* **What is needed**
Please set down, exactly, the line with "(R177 steps 2 to 4, R178). -/" and all lines that follow it through the end of the records below.

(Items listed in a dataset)

————

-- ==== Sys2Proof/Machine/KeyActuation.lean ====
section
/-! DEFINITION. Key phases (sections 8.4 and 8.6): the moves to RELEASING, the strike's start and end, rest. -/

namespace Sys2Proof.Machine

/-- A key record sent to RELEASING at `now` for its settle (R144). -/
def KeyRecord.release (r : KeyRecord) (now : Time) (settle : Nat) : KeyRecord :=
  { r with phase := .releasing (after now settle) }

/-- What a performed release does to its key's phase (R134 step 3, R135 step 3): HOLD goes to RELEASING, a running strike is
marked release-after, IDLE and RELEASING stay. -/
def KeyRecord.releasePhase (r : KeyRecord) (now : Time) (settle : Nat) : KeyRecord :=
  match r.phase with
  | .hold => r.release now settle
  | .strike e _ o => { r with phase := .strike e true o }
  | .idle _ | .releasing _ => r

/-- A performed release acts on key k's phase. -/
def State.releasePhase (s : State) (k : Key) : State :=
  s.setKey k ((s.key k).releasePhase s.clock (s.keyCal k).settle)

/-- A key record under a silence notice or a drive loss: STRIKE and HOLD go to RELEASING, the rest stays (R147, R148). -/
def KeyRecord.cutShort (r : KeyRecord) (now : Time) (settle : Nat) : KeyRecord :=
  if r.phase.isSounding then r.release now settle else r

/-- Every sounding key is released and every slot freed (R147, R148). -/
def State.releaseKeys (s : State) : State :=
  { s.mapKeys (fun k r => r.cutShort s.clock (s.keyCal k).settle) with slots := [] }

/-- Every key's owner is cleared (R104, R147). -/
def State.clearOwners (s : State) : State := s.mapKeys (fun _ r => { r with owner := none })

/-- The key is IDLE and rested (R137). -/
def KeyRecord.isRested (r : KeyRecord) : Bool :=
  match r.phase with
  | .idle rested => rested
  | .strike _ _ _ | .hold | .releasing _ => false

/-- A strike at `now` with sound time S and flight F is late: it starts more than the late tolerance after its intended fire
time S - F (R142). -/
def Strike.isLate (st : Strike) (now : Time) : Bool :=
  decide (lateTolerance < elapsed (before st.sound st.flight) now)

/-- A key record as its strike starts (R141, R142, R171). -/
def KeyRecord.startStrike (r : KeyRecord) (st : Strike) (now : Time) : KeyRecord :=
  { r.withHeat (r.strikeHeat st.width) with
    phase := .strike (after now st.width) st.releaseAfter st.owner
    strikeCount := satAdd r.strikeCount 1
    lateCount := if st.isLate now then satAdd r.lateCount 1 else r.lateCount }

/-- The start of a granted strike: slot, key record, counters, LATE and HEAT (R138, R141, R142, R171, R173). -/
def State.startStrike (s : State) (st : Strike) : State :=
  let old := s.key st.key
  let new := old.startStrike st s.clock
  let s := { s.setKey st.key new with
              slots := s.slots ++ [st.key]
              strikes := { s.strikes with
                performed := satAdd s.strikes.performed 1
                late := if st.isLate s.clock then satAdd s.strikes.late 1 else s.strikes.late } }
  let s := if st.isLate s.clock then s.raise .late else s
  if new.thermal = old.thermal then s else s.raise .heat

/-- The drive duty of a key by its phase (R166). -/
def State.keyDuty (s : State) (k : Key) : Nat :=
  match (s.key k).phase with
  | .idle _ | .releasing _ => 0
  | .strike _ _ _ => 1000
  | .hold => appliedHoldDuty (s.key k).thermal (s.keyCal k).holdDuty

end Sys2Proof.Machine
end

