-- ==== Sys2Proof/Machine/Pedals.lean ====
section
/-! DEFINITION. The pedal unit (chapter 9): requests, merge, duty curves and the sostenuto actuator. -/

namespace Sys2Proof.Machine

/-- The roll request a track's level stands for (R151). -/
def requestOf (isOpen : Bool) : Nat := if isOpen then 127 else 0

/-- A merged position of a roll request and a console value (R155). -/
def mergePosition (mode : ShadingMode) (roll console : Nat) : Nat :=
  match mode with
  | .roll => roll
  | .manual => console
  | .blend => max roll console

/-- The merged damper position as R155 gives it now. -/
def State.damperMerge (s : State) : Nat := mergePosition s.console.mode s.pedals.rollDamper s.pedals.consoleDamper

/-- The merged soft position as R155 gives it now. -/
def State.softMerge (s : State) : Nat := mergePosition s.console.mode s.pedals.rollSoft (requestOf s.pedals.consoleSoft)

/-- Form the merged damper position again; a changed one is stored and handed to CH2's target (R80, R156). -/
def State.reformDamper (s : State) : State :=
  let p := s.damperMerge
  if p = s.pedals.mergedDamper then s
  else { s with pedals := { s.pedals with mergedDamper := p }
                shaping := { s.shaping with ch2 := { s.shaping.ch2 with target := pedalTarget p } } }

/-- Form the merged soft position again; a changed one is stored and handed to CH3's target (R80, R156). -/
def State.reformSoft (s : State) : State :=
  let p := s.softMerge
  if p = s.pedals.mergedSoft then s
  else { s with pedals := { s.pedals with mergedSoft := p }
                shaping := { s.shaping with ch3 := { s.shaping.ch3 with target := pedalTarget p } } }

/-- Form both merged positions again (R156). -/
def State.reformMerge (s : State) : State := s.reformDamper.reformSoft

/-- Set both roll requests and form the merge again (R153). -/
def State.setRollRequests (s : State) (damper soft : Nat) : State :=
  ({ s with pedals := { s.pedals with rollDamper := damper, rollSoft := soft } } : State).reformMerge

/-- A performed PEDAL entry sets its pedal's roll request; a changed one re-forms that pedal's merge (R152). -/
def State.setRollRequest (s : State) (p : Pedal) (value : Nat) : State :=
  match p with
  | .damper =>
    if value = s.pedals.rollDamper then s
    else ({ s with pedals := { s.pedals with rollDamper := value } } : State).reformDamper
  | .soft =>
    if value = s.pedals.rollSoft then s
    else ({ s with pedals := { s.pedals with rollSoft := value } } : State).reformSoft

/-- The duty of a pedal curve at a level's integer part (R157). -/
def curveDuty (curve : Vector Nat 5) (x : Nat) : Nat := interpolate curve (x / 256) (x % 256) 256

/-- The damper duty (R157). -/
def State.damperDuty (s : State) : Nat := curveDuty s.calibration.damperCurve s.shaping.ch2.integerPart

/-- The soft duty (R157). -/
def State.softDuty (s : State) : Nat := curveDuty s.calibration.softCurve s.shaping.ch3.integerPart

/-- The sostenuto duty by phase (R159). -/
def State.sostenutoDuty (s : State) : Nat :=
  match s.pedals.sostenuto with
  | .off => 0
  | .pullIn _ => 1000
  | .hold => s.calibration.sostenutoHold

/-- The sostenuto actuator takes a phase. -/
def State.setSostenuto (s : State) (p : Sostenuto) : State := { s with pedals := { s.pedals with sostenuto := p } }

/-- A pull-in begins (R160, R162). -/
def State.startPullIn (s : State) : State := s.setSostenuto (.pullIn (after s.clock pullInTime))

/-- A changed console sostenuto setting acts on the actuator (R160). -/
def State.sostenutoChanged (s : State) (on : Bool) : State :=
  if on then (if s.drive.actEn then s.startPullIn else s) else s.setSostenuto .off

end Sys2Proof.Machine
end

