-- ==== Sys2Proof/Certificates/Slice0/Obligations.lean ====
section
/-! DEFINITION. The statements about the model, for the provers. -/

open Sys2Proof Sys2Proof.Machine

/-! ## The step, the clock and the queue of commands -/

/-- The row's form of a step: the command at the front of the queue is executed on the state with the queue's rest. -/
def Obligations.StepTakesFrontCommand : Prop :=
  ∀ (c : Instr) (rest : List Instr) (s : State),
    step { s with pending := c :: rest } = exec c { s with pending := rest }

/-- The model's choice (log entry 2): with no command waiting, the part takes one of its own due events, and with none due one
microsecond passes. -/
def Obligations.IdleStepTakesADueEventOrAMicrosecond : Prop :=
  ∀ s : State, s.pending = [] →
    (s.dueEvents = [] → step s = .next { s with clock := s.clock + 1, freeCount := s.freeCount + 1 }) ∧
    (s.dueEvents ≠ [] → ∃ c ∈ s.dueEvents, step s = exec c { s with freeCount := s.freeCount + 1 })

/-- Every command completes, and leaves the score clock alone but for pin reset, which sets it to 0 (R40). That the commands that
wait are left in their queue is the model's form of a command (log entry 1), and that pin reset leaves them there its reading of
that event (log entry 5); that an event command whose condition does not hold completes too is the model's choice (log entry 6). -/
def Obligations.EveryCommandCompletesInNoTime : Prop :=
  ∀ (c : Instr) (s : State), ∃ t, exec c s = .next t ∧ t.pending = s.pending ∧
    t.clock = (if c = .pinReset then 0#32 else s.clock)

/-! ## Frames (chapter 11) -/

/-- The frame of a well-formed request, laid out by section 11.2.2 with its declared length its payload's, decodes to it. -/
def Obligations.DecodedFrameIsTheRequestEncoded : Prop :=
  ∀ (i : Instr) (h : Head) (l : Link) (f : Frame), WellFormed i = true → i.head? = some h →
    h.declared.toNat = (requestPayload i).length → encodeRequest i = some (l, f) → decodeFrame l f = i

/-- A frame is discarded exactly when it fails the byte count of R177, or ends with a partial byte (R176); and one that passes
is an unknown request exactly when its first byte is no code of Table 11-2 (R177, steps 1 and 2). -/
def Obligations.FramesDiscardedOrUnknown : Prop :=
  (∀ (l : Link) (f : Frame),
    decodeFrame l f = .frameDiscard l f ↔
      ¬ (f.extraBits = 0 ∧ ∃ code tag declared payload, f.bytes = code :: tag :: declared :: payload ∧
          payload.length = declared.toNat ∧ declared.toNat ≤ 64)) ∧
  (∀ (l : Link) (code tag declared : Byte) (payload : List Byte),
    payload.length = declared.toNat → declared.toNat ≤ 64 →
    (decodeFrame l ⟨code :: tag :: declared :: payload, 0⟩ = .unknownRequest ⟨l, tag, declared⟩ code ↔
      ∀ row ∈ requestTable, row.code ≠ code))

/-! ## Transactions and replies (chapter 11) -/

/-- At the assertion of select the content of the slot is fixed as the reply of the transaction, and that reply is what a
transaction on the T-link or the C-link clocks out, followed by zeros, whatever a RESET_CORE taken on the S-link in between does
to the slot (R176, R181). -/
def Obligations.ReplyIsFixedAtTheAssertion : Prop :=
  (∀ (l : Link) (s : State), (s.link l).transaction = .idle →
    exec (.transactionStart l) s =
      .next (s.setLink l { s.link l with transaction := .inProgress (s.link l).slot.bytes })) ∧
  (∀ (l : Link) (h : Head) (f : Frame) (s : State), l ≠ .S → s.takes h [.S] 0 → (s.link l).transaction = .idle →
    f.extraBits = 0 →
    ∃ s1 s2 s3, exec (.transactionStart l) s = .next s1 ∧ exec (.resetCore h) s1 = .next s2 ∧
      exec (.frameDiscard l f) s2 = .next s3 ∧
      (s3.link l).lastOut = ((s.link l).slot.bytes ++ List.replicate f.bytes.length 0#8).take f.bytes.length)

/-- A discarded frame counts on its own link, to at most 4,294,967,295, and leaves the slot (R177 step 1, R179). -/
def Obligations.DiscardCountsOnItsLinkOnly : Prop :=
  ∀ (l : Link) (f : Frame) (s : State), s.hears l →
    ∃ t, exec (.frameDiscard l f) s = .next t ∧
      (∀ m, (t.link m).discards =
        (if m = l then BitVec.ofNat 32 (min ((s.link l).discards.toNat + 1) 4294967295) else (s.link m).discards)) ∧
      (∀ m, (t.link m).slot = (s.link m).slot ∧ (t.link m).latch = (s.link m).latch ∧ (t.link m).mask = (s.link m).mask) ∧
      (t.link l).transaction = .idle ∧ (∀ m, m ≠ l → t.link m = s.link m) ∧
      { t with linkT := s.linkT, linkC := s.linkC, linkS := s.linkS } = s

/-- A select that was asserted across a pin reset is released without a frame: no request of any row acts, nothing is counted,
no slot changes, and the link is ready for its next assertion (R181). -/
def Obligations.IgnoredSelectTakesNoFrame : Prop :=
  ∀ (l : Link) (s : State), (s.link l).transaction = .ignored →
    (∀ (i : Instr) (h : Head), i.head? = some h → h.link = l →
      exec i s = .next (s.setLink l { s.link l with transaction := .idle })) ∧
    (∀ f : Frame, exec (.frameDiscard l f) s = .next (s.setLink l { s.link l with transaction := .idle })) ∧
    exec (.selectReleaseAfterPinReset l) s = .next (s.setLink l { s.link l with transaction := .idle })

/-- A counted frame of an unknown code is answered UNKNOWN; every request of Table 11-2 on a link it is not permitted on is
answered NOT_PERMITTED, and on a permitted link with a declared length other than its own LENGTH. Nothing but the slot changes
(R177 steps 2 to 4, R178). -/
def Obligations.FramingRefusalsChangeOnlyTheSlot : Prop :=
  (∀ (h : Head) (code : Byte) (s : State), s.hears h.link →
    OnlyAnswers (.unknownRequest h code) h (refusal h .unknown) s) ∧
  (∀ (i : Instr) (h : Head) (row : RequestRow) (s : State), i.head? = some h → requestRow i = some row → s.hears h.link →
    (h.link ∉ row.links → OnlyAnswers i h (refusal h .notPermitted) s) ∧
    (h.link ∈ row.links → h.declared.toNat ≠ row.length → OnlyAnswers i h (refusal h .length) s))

————

* **Exercise output**
(R177 steps 2 to 4, R178). -/
def Obligations.FramingRefusalsChangeOnlyTheSlot : Prop :=
  (∀ (h : Head) (code : Byte) (s : State), s.hears h.link →
    OnlyAnswers (.unknownRequest h code) h (refusal h .unknown) s) ∧
  (∀ (i : Instr) (h : Head) (row : RequestRow) (s : State), i.head? = some h → requestRow i = some row → s.hears h.link →
    (h.link ∉ row.links → OnlyAnswers i h (refusal h .notPermitted) s) ∧
    (h.link ∈ row.links → h.declared.toNat ≠ row.length → OnlyAnswers i h (refusal h .length) s))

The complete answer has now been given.